Autobus wlókł się swoim tempem, ale w końcu dojechaliśmy bez przeszkód na miejsce.

Byliśmy już troszeczkę zmęczeni i staliśmy się milczący. W milczeniu więc wracaliśmy do domu. 


- Jesteśmy - ogłosiła triumfalnie Ania wchodząc wraz ze swoją siostrą do mojego pokoju.

- Tak. Musimy ci jeszcze raz podziękować bardzo serdecznie za misie.

- Mojemu "misiu" dałam na imię Egon – pochwaliła się Ania.

- Möj miś, to po prostu "Misio ".

- Cała przyjemność po mojej stronie – odezwałem się siadając.

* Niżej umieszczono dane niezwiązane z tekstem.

/-- R401, R405, R406. R409 to R411, Table 13-4. -/
def Obligations.StoredDataProtection : Prop :=
  ((∀ (s : State) (unit addr : Nat) (was : BitVec 256) (chk : Half),
    (∀ x p, s.sector addr = x → s.sectorPlace addr = p →
      (x.data = was → x.chk = chk → exec (.correctingWriteback 0 unit addr was chk) s = .next (match sectorDecide was chk with
        | .corrected i d => (s.setSector addr { x with data := d, chk := 0#16 }).eccWroteBack 0 p.1 i p.2
        | _ => s))
      ∧ (x.data ≠ was ∨ x.chk ≠ chk → exec (.correctingWriteback 0 unit addr was chk) s = .next s)
      ∧ (x.sh.data = was → x.sh.chk = chk → exec (.correctingWriteback 3 unit addr was chk) s = .next (match sectorDecide was chk with
        | .corrected i d => (s.setSector addr { x with sh := { x.sh with data := d, chk := 0#16 } }).eccWroteBack 0 p.1 i p.2
        | _ => s))
      ∧ (x.sh.data ≠ was ∨ x.sh.chk ≠ chk → exec (.correctingWriteback 3 unit addr was chk) s = .next s))
    ∧ (∀ x, s.hbmSector addr = x →
      (x = ⟨was, chk⟩ → exec (.correctingWriteback 1 unit addr was chk) s = .next (match s.hbmDecide addr x with
        | .corrected i d => (s.setHbmSector addr ⟨d, 0#16⟩).eccWroteBack 1 (stackOf (32 * addr)) i (32 * addr)
        | _ => s))
      ∧ (x ≠ ⟨was, chk⟩ → exec (.correctingWriteback 1 unit addr was chk) s = .next s))
    ∧ (∀ x e w, s.core unit = x → Tab.get 0#8 x.benchChk addr = e → Tab.le 0#8 x.bench (8 * addr) 8 = w →
      (e = BitVec.ofNat 8 chk.toNat → w = was.toNat % 2 ^ 64 → e ≠ 0#8 → e ≠ Config.wordPoison →
        exec (.correctingWriteback 2 unit addr was chk) s = .next (match Config.wordBit e with
        | some i => (s.setCore unit { x with
            bench := Tab.setLe 0#8 x.bench (8 * addr) 8 (if i < 64 then w ^^^ 2 ^ i else w), benchChk := Tab.set 0#8 x.benchChk addr 0#8 }).eccWroteBack
              2 unit i (8 * addr)
        | none => s))
      ∧ (e ≠ BitVec.ofNat 8 chk.toNat ∨ w ≠ was.toNat % 2 ^ 64 ∨ e = 0#8 ∨ e = Config.wordPoison →
        exec (.correctingWriteback 2 unit addr was chk) s = .next s)))
  ∧ (∀ s : State, (s.dev.st = 2 ∨ s.dev.st = 3 →
      exec (.scrubRead false) s = .next s.scrubMarket ∧ exec (.scrubRead true) s = .next s.scrubNextHbm)
    ∧ (s.dev.st ≠ 2 → s.dev.st ≠ 3 → ∀ b, exec (.scrubRead b) s = .next s)))
  ∧ ((∀ (s : State) (who : Fin 16) (kind unit addr : Nat), s.staged who 0x4420 1 0 = kind → s.staged who 0x4420 2 0 = unit → s.staged who 0x4420 3 0 = addr →
    Accepts s who 0x4420 (s.authPlain who) →
    (∀ t, s.retireRefusal kind unit addr = 0 → s.retire kind unit addr = some t →
      exec (.rtRetire who) s = .next ((t.applied who 0x4420 [(1, 1, 0), (2, 2, 0), (3, 8, 0)]).answer 0))
    ∧ (s.retireRefusal kind unit addr = 0 → s.retire kind unit addr = none → exec (.rtRetire who) s = .next s.waits)
    ∧ (∀ e, e ≠ 0 → s.retireRefusal kind unit addr = e → exec (.rtRetire who) s = .next (s.answer e))
    ∧ (unit < 288 → exec (.rtSelect who) s = .next ((s.select who 0x4420 5 1 (s.sparesLeft unit)).answer 0)))
  ∧ (∀ (s : State) (who : Fin 16) (mem a n data check : Nat) (u : TsUnit), s.val 0x4430 1 0 = mem → s.val 0x4430 2 0 = a → Accepts s who 0x4430 (s.authPlain who) →
    s.tsRefusal mem a = 0 → s.tsRead mem a = u → (if mem = 2 then 8 else 32) = n → s.val 0x4430 3 0 % 256 ^ n = data →
    s.val 0x4430 4 0 % 2 ^ (if mem = 2 then 8 else 16) = check →
    exec (.tsWriteData who) s = .next ((s.tsStore mem a data u.check).answer 0)
    ∧ exec (.tsWriteCheck who) s = .next ((s.tsStore mem a u.data check).answer 0)
    ∧ exec (.tsWriteBoth who) s = .next ((s.tsStore mem a data check).answer 0)
    ∧ exec (.tsReadRaw who) s = .next ((((s.setVal 0x4430 3 n u.data).setVal 0x4430 4 2 u.check).setVal 0x4430 6 1 u.decision).answer 0)))

/-- R424 to R426, R429, R432, R433, R438, R443, R444, R458. -/
def Obligations.FramesReceived : Prop :=
  (∀ (s t u : State) (port : Fin 18) (hdr : BitVec 512) (pmap tag : QWord) (payload : List Byte) (fcsOk tagOk ce : Bool) (r : RxFrame),
    s.inService ukPort port = true → s.setPort port { s.port port with rx := (s.port port).rx + 1 } = t →
    (⟨port, hdr, if frPx hdr then pmap else 0#128, payload, 0, ce⟩ : RxFrame) = r →
    (t.frameOk hdr pmap tag payload fcsOk = false → exec (.frameReceive port hdr pmap tag payload fcsOk tagOk ce) s = .next (t.fbCount 1 1))
    ∧ (t.frameOk hdr pmap tag payload fcsOk = true →
      (t.frameAuth hdr tagOk = false →
        exec (.frameReceive port hdr pmap tag payload fcsOk tagOk ce) s = .next ((t.fbCount 2 1).authFailed (2 * 2 ^ 32 + frSrc hdr) 0))
      ∧ (t.frameAuth hdr tagOk = true → (frType hdr ≠ tBeat ∨ frSrc hdr ≠ t.selfId) → t.hearPeer (frSrc hdr) = u →
        (u.redirectedFrame hdr = true → frType hdr ≤ 6 →
          exec (.frameReceive port hdr pmap tag payload fcsOk tagOk ce) s = .next (u.sendNack (port / 9) hdr 4 0))
        ∧ (u.redirectedFrame hdr = false →
          (8 ≤ frType hdr →
            exec (.frameReceive port hdr pmap tag payload fcsOk tagOk ce) s = .next { u with fabric := { u.fabric with rxQ := u.fabric.rxQ ++ [r] } })
          ∧ (frType hdr < 8 → (u.peer (frSrc hdr)).st ≠ 2 →
            exec (.frameReceive port hdr pmap tag payload fcsOk tagOk ce) s = .next (u.dataFrame r))))))
  ∧ (∀ (s : State) (e : Fin 2) (r : RxFrame) (h : BitVec 512), r.hdr = h →
    (∀ (w : Window) (a : Nat) (x : State × AccSt) (m : RxMsg), s.firstRx e tPut = some r → s.frameTarget h (frPlen h) = some (w, a) →
      State.writePayload (targetAgent w h e) r.pmap r.payload a 0 s = x → x.2 = .ok → (x.1.rxMsg e h).took (frPlen h / 32) (frPsn h) = m →
      (frColl h = false → (m.sectors < m.total ∨ frDb h = false) → exec (.putFrame e) s = .next (x.1.frameDone e r m))
      ∧ (frColl h = false → m.total ≤ m.sectors → frDb h = true → exec (.putFrame e) s = .next ((x.1.onFlow e (frSrc h) (fun f =>
        { f with bells := f.bells ++ [⟨frDbq h, frDbtail h, if w.kind = 1 then w.part + 1 else 0, m.psn⟩] })).frameDone e r m))
      ∧ (frColl h = true → frDb h = false → exec (.putFrame e) s = .next ((x.1.onColls (Coll.isOf h e) (fun c =>
        { c with puts := c.puts + (if m.total ≤ m.sectors then 1 else 0), flags := c.flags ||| (if m.total ≤ m.sectors then frCflags h else 0) ||| collPoison r })).frameDone
          e r m)))
    ∧ (∀ (w : Window) (a n : Nat) (x : State × AccSt × List Byte × Nat) (t : State), s.firstRx e tGetreq = some r →
      s.frameTarget h (32 * frSectors h) = some (w, a) → min (frSectors h - r.pos) (s.mtu / 32) = n →
      State.readSectors (targetAgent w h e) n (a + 32 * r.pos) 0 s = x → x.2.1 = .ok →
      x.1.sendData e
        { type := tGetresp, last := decide (frSectors h ≤ r.pos + n), plen := 32 * n, dst := frSrc h, deadline := frDeadline h,
          rclass := frRclass h, tkind := frTkind h, win := frWin h, addr := frAddr h + 32 * r.pos, msg := frMsg h, frag := r.pos / (s.mtu / 32),
          msectm1 := frSectors h - 1 } (some w.part) (BitVec.ofNat 128 x.2.2.2) x.2.2.1 = some t →
      exec (.getreq e) s = .next (if frSectors h ≤ r.pos + n then t.frameDone e r ((t.rxMsg e h).took (frSectors h) (frPsn h))
        else { t with fabric := { t.fabric with rxQ := t.fabric.rxQ.map (fun y => if y = r then { y with pos := r.pos + n } else y) } }))
    ∧ (∀ (m : Msg) (x : State × AccSt), s.firstRx e tGetresp = some r →
      s.fabric.msgs.find? (fun m => decide (m.engine = e.val ∧ m.num = frMsg h ∧ m.kind = tGetreq ∧ m.ended = 0)) = some m →
      State.writePayload (s.chanAgent (16 + e) m.chan 0#16) r.pmap r.payload (m.laddr + (frAddr h - m.raddr)) 0 s = x → x.2 = .ok →
      exec (.getresp e) s = .next (((x.1.onMsgs (fun y => decide (y = m)) (fun y =>
        { y with got := y.got + frPlen h / 32, poison := y.poison || decide (r.pmap ≠ 0#128) })).dropRx r).accept e (frSrc h) (frPsn h) r.ce))
    ∧ (∀ (w : Window) (a : Nat) (x : State × AccSt × Nat) (m m0 : RxMsg), s.firstRx e tFold = some r → s.frameTarget h (frPlen h) = some (w, a) →
      State.foldPayload (targetAgent w h e) (frFmt h) (frAnchor h) r.pmap r.payload a 0 s = x → x.2.1 = .ok →
      (x.1.rxMsg e h).took (frPlen h / 32) (frPsn h) = m0 → { m0 with flags := m0.flags ||| x.2.2 } = m → frColl h = false →
      (m.sectors < m.total → exec (.foldFrame e) s = .next (x.1.frameDone e r m))
      ∧ (∀ t, m.total ≤ m.sectors →
        x.1.sendData e { type := tDone, last := true, dst := frSrc h, msg := frMsg h, body := m.flags * 2 ^ 252 } (some w.part) 0#128 [] = some t →
        exec (.foldFrame e) s = .next (t.frameDone e r m)))
    ∧ (∀ (t : State), s.firstRx e tDone = some r →
      s.onMsgs (fun m => decide (m.engine = e.val ∧ m.num = frMsg h ∧ m.kind = tFold)) (fun m => { m with doneIn := true, flags := m.flags ||| frDflags h }) = t →
      s.fabric.msgs.all (fun m => !decide (m.engine = e.val ∧ m.num = frMsg h ∧ m.kind = tFold) || decide (m.coll = 0)) = true →
      exec (.doneFrame e) s = .next ((t.dropRx r).accept e (frSrc h) (frPsn h) r.ce)))

/-- R432, R434 to R437, R440, R446 to R449, R557, Table 14-6. -/
def Obligations.FlowsAndPeers : Prop :=
  (∀ (s : State) (e : Fin 2) (r : RxFrame) (h : BitVec 512) (peer : Nat), r.hdr = h → frSrc h = peer →
    (s.firstRx e tAck = some r →
      exec (.ack e) s = .next ((s.dropRx r).applyAck e peer r.port (bits 255 224 h) (bits 223 192 h) (bits 191 64 h) (frCe h)))
    ∧ (∀ t, s.firstRx e tNack = some r → (s.dropRx r).fbCount 5 1 = t →
      (bits 223 220 h = 3 → exec (.nack e) s = .next (t.onFlow e peer (fun f =>
        { f with unacked := f.unacked.map (fun x => if frPsn x.hdr = bits 255 224 h then { x with again := s.bell.count + 3 } else x) })))
      ∧ ((s.flow e peer).unacked.all (fun x => !decide (frPsn x.hdr = bits 255 224 h) || ownsMsg (frType x.hdr)) = true →
        (bits 223 220 h = 1 → exec (.nack e) s = .next
          (t.onMsgs (fun m => decide (m.engine = e.val ∧ m.num = frMsg h ∧ t.routeTo m.dst = peer)) (Msg.finish 4 (bits 219 212 h))).settleColls)
        ∧ (∀ u, (t.onMsgs (fun m => decide (m.engine = e.val ∧ m.num = frMsg h ∧ t.routeTo m.dst = peer)) (Msg.finish 5 (bits 219 212 h))).settleColls = u →
          bits 223 220 h = 2 → exec (.nack e) s = .next
            (if (s.flow e peer).unacked.any (fun x => decide (frPsn x.hdr = bits 255 224 h ∧ frType x.hdr = tMirror)) then u.stopStarters peer else u))))
    ∧ (∀ (p : Peer) (t u : State), s.firstRx e tBeat = some r → s.peer peer = p → p.st ≠ 2 → (p.heard = true → p.incarn = bits 191 160 h) → s.dropRx r = t →
      (if (t.flow e peer).open' then t else t.onFlow e peer (fun f => { f with cum := bits 159 128 h, open' := true })) = u →
      (∀ skew, min ((if s.bell.count ≤ bits 255 192 h then bits 255 192 h - s.bell.count else s.bell.count - bits 255 192 h) * 1000) 0xFFFFFFFF = skew →
        exec (.beat e) s = .next (({ u with bell := { u.bell with skewMax := max skew u.bell.skewMax } }).setPeer peer
          { p with st := if p.st = 3 then 3 else 1, ports := bits 123 106 h, lastHeard := s.bell.count, incarn := bits 191 160 h, heard := true }))))
  ∧ (∀ (s : State) (e : Fin 2) (peer : Fin 65536) (f : Flow), s.flow e peer = f →
    (0 < f.sinceAck → f.oldest + 2 ≤ s.bell.count → exec (.ackTimer e peer) s = .next (s.sendAck e peer))
    ∧ (∀ (x : TxFrame) (n : Nat) (t : State), f.unacked.find? (fun x => decide (x.sent + s.rto f ≤ s.bell.count)) = some x →
      Tab.get 0 f.planeTo x.plane + 1 = n → n < 8 →
      s.setFlow e peer { f with w := 8, grow := 0, backoff := f.backoff + 1, planeTo := Tab.set 0 f.planeTo x.plane n } = t →
      exec (.rtoExpiry e peer) s = .next (t.resend e peer (frPsn x.hdr)))
    ∧ (∀ (x : TxFrame) (t : State), f.unacked.find? (fun x => decide (x.sent + s.rto f ≤ s.bell.count)) = some x → 8 ≤ Tab.get 0 f.planeTo x.plane + 1 →
      s.setFlow e peer { f with w := 8, grow := 0, backoff := f.backoff + 1, planeTo := Tab.set 0 f.planeTo x.plane 0 } = t →
      exec (.rtoExpiry e peer) s = .next
        ((t.setPeer peer { s.peer peer with excluded := Tab.set 0 (s.peer peer).excluded x.plane (s.bell.count + 100000) }).resend e peer (frPsn x.hdr)))
    ∧ (∀ due, f.unacked.filter (fun t => decide (t.again ≠ 0 ∧ t.again - 1 ≤ s.bell.count)) = due →
      exec (.notreadyResend e peer) s = .next (due.foldl (fun s t => s.resend e peer (frPsn t.hdr)) s))
    ∧ (∀ id n k kn t, f.spent = [id] → Tab.get KeyRec.blank s.sec.keys id = k → k.st = 1 → k.use = 1 → s.nextKey id = some n →
      Tab.get KeyRec.blank s.sec.keys n = kn →
      { s with sec := { s.sec with
        keys := Tab.set KeyRec.blank (Tab.set KeyRec.blank s.sec.keys id { k with st := 3, bell := s.bell.count }) n { kn with st := 1 } } } = t →
      exec (.keySwitch e peer) s = .next (t.event 0x70 6 k.part n)))
  ∧ (∀ (s : State) (e : Fin 2), exec (.msgTimeout e) s = .next
      (s.onMsgs (fun m => decide (m.engine = e.val ∧ m.first ≠ 0 ∧ m.first - 1 + s.val 0x5030 6 100 * 1000 ≤ s.bell.count) && !m.complete s.mtu) (Msg.finish 6 0)).settleColls
    ∧ exec (.beatSend e) s = .next (s.beatList.foldl (fun s p => s.sendControl e (s.routeTo p) { type := tBeat, dst := p, body :=
        s.bell.count % 2 ^ 64 * 2 ^ 192 + s.fabric.incarn % 2 ^ 32 * 2 ^ 160 + (s.flow e (s.routeTo p)).next * 2 ^ 128 + s.dev.st % 16 * 2 ^ 124 + s.portsUp * 2 ^ 106 } none) s))
  ∧ (∀ (s t : State) (peer : Fin 65536) (x : Peer), s.peer peer = x → x.st < 2 → (s.beatList.contains peer.val || (s.flow 0 peer).open' || (s.flow 1 peer).open') = true →
    x.lastHeard + s.val 0x5030 2 20 * 1000 ≤ s.bell.count →
    (((((((s.endMessagesTo peer 3).endColls (fun c => (s.group c.group).contains peer.val) 3).settleColls.discardFlows peer).setPeer peer { x with st := 2 }).fbCount 6 1).event
      0x40 2 peer 2).stopStarters peer) = t → t.hostedOf peer = none → exec (.peerLost peer) s = .next t)
  ∧ (∀ (s : State) (id : Fin 65536) (k : KeyRec), Tab.get KeyRec.blank s.sec.keys id = k → k.st = 3 → k.use = 1 →
    (s.fabric.flows.any (fun e => e.2.unacked.any (fun t => decide (frKeyid t.hdr = id.val))) = false ∨ k.bell + s.val 0x5030 6 100 * 1000 ≤ s.bell.count) →
    exec (.keyRetire id) s = .next ((s.destroyKey id).event 0x70 6 k.part id))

Moje kuzynki usiadły obok mnie i przytuliły się do moich boków. To było niezwykle przyjemne. Poczułem miłe motyle w żołądku i przyjemne drżenie całego ciała. W lunaparku też tak zdarzyło się kilka razy, gdy szliśmy pod rękę ku kolejnym atrakcjom wesołego miasteczka. Zdążyłem przechwycić kilkakrotnie pełne zazdrości spojrzenia innych przedstawicieli płci męskiej. Poczułem się, jak celebryta, ewentualnie jakiś playboy, fircyk w zalotach, figo-fago i wszyscy nago... 

Było to naprawdę wspaniałe uczucie. Bardzo podnoszące moje ego.

- Dziękujemy bardzo – Ania pocałowała mnie w policzek

- Tak. Dziękujemy. Bardzo dziękujemy – Hania uczyniła to samo z drugiej strony.

Czy może być coś piękniejszego? Czy można czuć się wspanialej? Czy można być w niebie będąc będąc przez cały czas tu, na ziemi?

Odpowiadam z pełną stanowczością, że tak. Jak najbardziej można.

Wow. Ale czad!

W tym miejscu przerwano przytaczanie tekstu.